<<<<

-- ==== Sys2Proof/Laws/FrameMail.lean ====
section
/-! SUPPORT. What leaves the start-up registers, the row maps and the queue alone: the mailbox, its commands and the step boundary. -/

namespace Sys2Proof.Machine

@[simp] theorem State.ringError_startUp (s : State) (r cause : Nat) : (State.ringError s r cause).startUp = s.startUp := by unfold State.ringError; simp
@[simp] theorem State.ringStop_startUp (s : State) (r cause : Nat) : (State.ringStop s r cause).startUp = s.startUp := by unfold State.ringStop; simp
@[simp] theorem State.ringIgnored_startUp (s : State) (r : Nat) : (State.ringIgnored s r).startUp = s.startUp := by unfold State.ringIgnored; simp
@[simp] theorem State.ringLook_startUp (s : State) (r : Nat) : (State.ringLook s r).startUp = s.startUp := by unfold State.ringLook; simp
@[simp] theorem State.ringCtrl_startUp (s : State) (r v : Nat) : (State.ringCtrl s r v).startUp = s.startUp := by unfold State.ringCtrl; simp
@[simp] theorem State.ringBase_startUp (s : State) (r : Nat) (high : Bool) (v : Nat) : (State.ringBase s r high v).startUp = s.startUp := by unfold State.ringBase; simp
@[simp] theorem State.ringDoorbell_startUp (s : State) (r : Nat) (v : Word) : (State.ringDoorbell s r v).startUp = s.startUp := by unfold State.ringDoorbell; simp
@[simp] theorem State.ringErrClear_startUp (s : State) (r : Nat) : (State.ringErrClear s r).startUp = s.startUp := by unfold State.ringErrClear; simp
theorem execRingEnable_startUp (fn : Fin 4) (ring : Fin 11) (v : Word) (s : State) : ∀ s', execRingEnable fn ring v s = .next s' → s'.startUp = s.startUp := by
  intro t h
  unfold execRingEnable at h
  cases h
  simp
theorem execRingDisable_startUp (fn : Fin 4) (ring : Fin 11) (v : Word) (s : State) : ∀ s', execRingDisable fn ring v s = .next s' → s'.startUp = s.startUp := by
  intro t h
  unfold execRingDisable at h
  cases h
  simp
theorem execRingBaseWrite_startUp (fn : Fin 4) (ring : Fin 11) (reg : RingReg) (v : Word) (s : State) : ∀ s', execRingBaseWrite fn ring reg v s = .next s' → s'.startUp = s.startUp := by
  intro t h
  unfold execRingBaseWrite at h
  try dsimp only at h
  (repeat' split at h) <;> cases h <;> (repeat' split) <;> simp_all
theorem execDoorbell_startUp (fn : Fin 4) (ring : Fin 11) (v : Word) (s : State) : ∀ s', execDoorbell fn ring v s = .next s' → s'.startUp = s.startUp := by
  intro t h
  unfold execDoorbell at h
  cases h
  simp
theorem execRingErrClear_startUp (fn : Fin 4) (ring : Fin 11) (s : State) : ∀ s', execRingErrClear fn ring s = .next s' → s'.startUp = s.startUp := by
  intro t h
  unfold execRingErrClear at h
  cases h
  simp
@[simp] theorem State.turnAway_startUp (s : State) (c : Cmd) (status detail : Nat) : (State.turnAway s c status detail).startUp = s.startUp := by unfold State.turnAway; simp
theorem execCommandFetch_startUp (ring : Fin 5) (pcie : Bool) (s : State) : ∀ s', execCommandFetch ring pcie s = .next s' → s'.startUp = s.startUp := by
  intro t h
  unfold execCommandFetch at h
  try dsimp only at h
  (repeat' split at h) <;> cases h <;> (repeat' split) <;> simp_all
theorem execIrqCoalesce_startUp (ring : Fin 11) (s : State) : ∀ s', execIrqCoalesce ring s = .next s' → s'.startUp = s.startUp := by
  intro t h
  unfold execIrqCoalesce at h
  try dsimp only at h
  (repeat' split at h) <;> cases h <;> (repeat' split) <;> simp_all
@[simp] theorem State.flushEvents_startUp (s : State) (fuel : Nat) : (State.flushEvents s fuel).startUp = s.startUp := by
  induction fuel generalizing s with
  | zero => rfl
  | succ n ih => unfold State.flushEvents; (repeat' split) <;> simp [ih]
theorem execEventFlush_startUp (pcie : Bool) (s : State) : ∀ s', execEventFlush pcie s = .next s' → s'.startUp = s.startUp := by
  intro t h
  unfold execEventFlush at h
  (repeat' split at h) <;> cases h <;> simp
theorem execReconcileSweep_startUp (s : State) : ∀ s', execReconcileSweep s = .next s' → s'.startUp = s.startUp := by
  intro t h
  unfold execReconcileSweep at h
  cases h
  simp
theorem execVfEnable_startUp (k : Fin 3) (en : Bool) (s : State) : ∀ s', execVfEnable k en s = .next s' → s'.startUp = s.startUp := by
  intro t h
  unfold execVfEnable at h
  cases h
  simp
@[simp] theorem State.command_startUp (s : State) (r op : Nat) (act : State → Cmd → State) (hact : ∀ x0 x1, (act x0 x1).startUp = x0.startUp) : (State.command s r op act).startUp = s.startUp := by
  unfold State.command
  try dsimp only
  (repeat' split) <;> first
    | simp
    | (rename_i h; have h' := congrArg (fun r => r.1.startUp) h; simp at h'; simp [h'])
    | simp_all
theorem execNopCommand_startUp (ring : Fin 5) (s : State) : ∀ s', execNopCommand ring s = .next s' → s'.startUp = s.startUp := by
  intro t h
  unfold execNopCommand at h
  cases h
  simp
theorem execIdentify_startUp (s : State) : ∀ s', execIdentify s = .next s' → s'.startUp = s.startUp := by
  intro t h
  unfold execIdentify at h
  cases h
  simp
@[simp] theorem State.endLinkConfig_startUp (s : State) : (State.endLinkConfig s).startUp = s.startUp := by
  unfold State.endLinkConfig
  try dsimp only
  (repeat' split) <;> first
    | simp
    | (rename_i h; have h' := congrArg (fun r => r.1.startUp) h; simp at h'; simp [h'])
    | simp_all
theorem execLinkConfig_startUp (s : State) : ∀ s', execLinkConfig s = .next s' → s'.startUp = s.startUp := by
  intro t h
  unfold execLinkConfig at h
  cases h
  simp
theorem execPartitionCreate_startUp (s : State) : ∀ s', execPartitionCreate s = .next s' → s'.startUp = s.startUp := by
  intro t h
  refine next_startUp h (State.command_startUp _ _ _ _ (fun x c => ?_))
  extract_lets
  (repeat' split) <;> first
    | exact State.complete_startUp ..
    | (rw [State.finish_startUp]; exact State.modMem_startUp ..)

>>>>

▶ TASK
Please restate the material above exactly, line by line.

▶ ANSWER SPACE
-- ==== Sys2Proof/Laws/FrameMail.lean ====
section
/-! SUPPORT. What leaves the start-up registers, the row maps and the queue alone: the mailbox, its commands and the step boundary. -/

namespace Sys2Proof.Machine

@[simp] theorem State.ringError_startUp (s : State) (r cause : Nat) : (State.ringError s r cause).startUp = s.startUp := by unfold State.ringError; simp
@[simp] theorem State.ringStop_startUp (s : State) (r cause : Nat) : (State.ringStop s r cause).startUp = s.startUp := by unfold State.ringStop; simp
@[simp] theorem State.ringIgnored_startUp (s : State) (r : Nat) : (State.ringIgnored s r).startUp = s.startUp := by unfold State.ringIgnored; simp
@[simp] theorem State.ringLook_startUp (s : State) (r : Nat) : (State.ringLook s r).startUp = s.startUp := by unfold State.ringLook; simp
@[simp] theorem State.ringCtrl_startUp (s : State) (r v : Nat) : (State.ringCtrl s r v).startUp = s.startUp := by unfold State.ringCtrl; simp
@[simp] theorem State.ringBase_startUp (s : State) (r : Nat) (high : Bool) (v : Nat) : (State.ringBase s r high v).startUp = s.startUp := by unfold State.ringBase; simp
@[simp] theorem State.ringDoorbell_startUp (s : State) (r : Nat) (v : Word) : (State.ringDoorbell s r v).startUp = s.startUp := by unfold State.ringDoorbell; simp
@[simp] theorem State.ringErrClear_startUp (s : State) (r : Nat) : (State.ringErrClear s r).startUp = s.startUp := by unfold State.ringErrClear; simp
theorem execRingEnable_startUp (fn : Fin 4) (ring : Fin 11) (v : Word) (s : State) : ∀ s', execRingEnable fn ring v s = .next s' → s'.startUp = s.startUp := by
  intro t h
  unfold execRingEnable at h
  cases h
  simp
theorem execRingDisable_startUp (fn : Fin 4) (ring : Fin 11) (v : Word) (s : State) : ∀ s', execRingDisable fn ring v s = .next s' → s'.startUp = s.startUp := by
  intro t h
  unfold execRingDisable at h
  cases h
  simp
theorem execRingBaseWrite_startUp (fn : Fin 4) (ring : Fin 11) (reg : RingReg) (v : Word) (s : State) : ∀ s', execRingBaseWrite fn ring reg v s = .next s' → s'.startUp = s.startUp := by
  intro t h
  unfold execRingBaseWrite at h
  try dsimp only at h
  (repeat' split at h) <;> cases h <;> (repeat' split) <;> simp_all
theorem execDoorbell_startUp (fn : Fin 4) (ring : Fin 11) (v : Word) (s : State) : ∀ s', execDoorbell fn ring v s = .next s' → s'.startUp = s.startUp := by
  intro t h
  unfold execDoorbell at h
  cases h
  simp
theorem execRingErrClear_startUp (fn : Fin 4) (ring : Fin 11) (s : State) : ∀ s', execRingErrClear fn ring s = .next s' → s'.startUp = s.startUp := by
  intro t h
  unfold execRingErrClear at h
  cases h
  simp
@[simp] theorem State.turnAway_startUp (s : State) (c : Cmd) (status detail : Nat) : (State.turnAway s c status detail).startUp = s.startUp := by unfold State.turnAway; simp
theorem execCommandFetch_startUp (ring : Fin 5) (pcie : Bool) (s : State) : ∀ s', execCommandFetch ring pcie s = .next s' → s'.startUp = s.startUp := by
  intro t h
  unfold execCommandFetch at h
  try dsimp only at h
  (repeat' split at h) <;> cases h <;> (repeat' split) <;> simp_all
theorem execIrqCoalesce_startUp (ring : Fin 11) (s : State) : ∀ s', execIrqCoalesce ring s = .next s' → s'.startUp = s.startUp := by
  intro t h
  unfold execIrqCoalesce at h
  try dsimp only at h
  (repeat' split at h) <;> cases h <;> (repeat' split) <;> simp_all
@[simp] theorem State.flushEvents_startUp (s : State) (fuel : Nat) : (State.flushEvents s fuel).startUp = s.startUp := by
  induction fuel generalizing s with
  | zero => rfl
  | succ n ih => unfold State.flushEvents; (repeat' split) <;> simp [ih]
theorem execEventFlush_startUp (pcie : Bool) (s : State) : ∀ s', execEventFlush pcie s = .next s' → s'.startUp = s.startUp := by
  intro t h
  unfold execEventFlush at h
  (repeat' split at h) <;> cases h <;> simp
theorem execReconcileSweep_startUp (s : State) : ∀ s', execReconcileSweep s = .next s' → s'.startUp = s.startUp := by
  intro t h
  unfold execReconcileSweep at h
  cases h
  simp
theorem execVfEnable_startUp (k : Fin 3) (en : Bool) (s : State) : ∀ s', execVfEnable k en s = .next s' → s'.startUp = s.startUp := by
  intro t h
  unfold execVfEnable at h
  cases h
  simp
@[simp] theorem State.command_startUp (s : State) (r op : Nat) (act : State → Cmd → State) (hact : ∀ x0 x1, (act x0 x1).startUp = x0.startUp) : (State.command s r op act).startUp = s.startUp := by
  unfold State.command
  try dsimp only
  (repeat' split) <;> first
    | simp
    | (rename_i h; have h' := congrArg (fun r => r.1.startUp) h; simp at h'; simp [h'])
    | simp_all
theorem execNopCommand_startUp (ring : Fin 5) (s : State) : ∀ s', execNopCommand ring s = .next s' → s'.startUp = s.startUp := by
  intro t h
  unfold execNopCommand at h
  cases h
  simp
theorem execIdentify_startUp (s : State) : ∀ s', execIdentify s = .next s' → s'.startUp = s.startUp := by
  intro t h
  unfold execIdentify at h
  cases h
  simp
@[simp] theorem State.endLinkConfig_startUp (s : State) : (State.endLinkConfig s).startUp = s.startUp := by
  unfold State.endLinkConfig
  try dsimp only
  (repeat' split) <;> first
    | simp
    | (rename_i h; have h' := congrArg (fun r => r.1.startUp) h; simp at h'; simp [h'])
    | simp_all
theorem execLinkConfig_startUp (s : State) : ∀ s', execLinkConfig s = .next s' → s'.startUp = s.startUp := by
  intro t h
  unfold execLinkConfig at h
  cases h
  simp
theorem execPartitionCreate_startUp (s : State) : ∀ s', execPartitionCreate s = .next s' → s'.startUp = s.startUp := by
  intro t h
  refine next_startUp h (State.command_startUp _ _ _ _ (fun x c => ?_))
  extract_lets
  (repeat' split) <;> first
    | exact State.complete_startUp ..
    | (rw [State.finish_startUp]; exact State.modMem_startUp ..)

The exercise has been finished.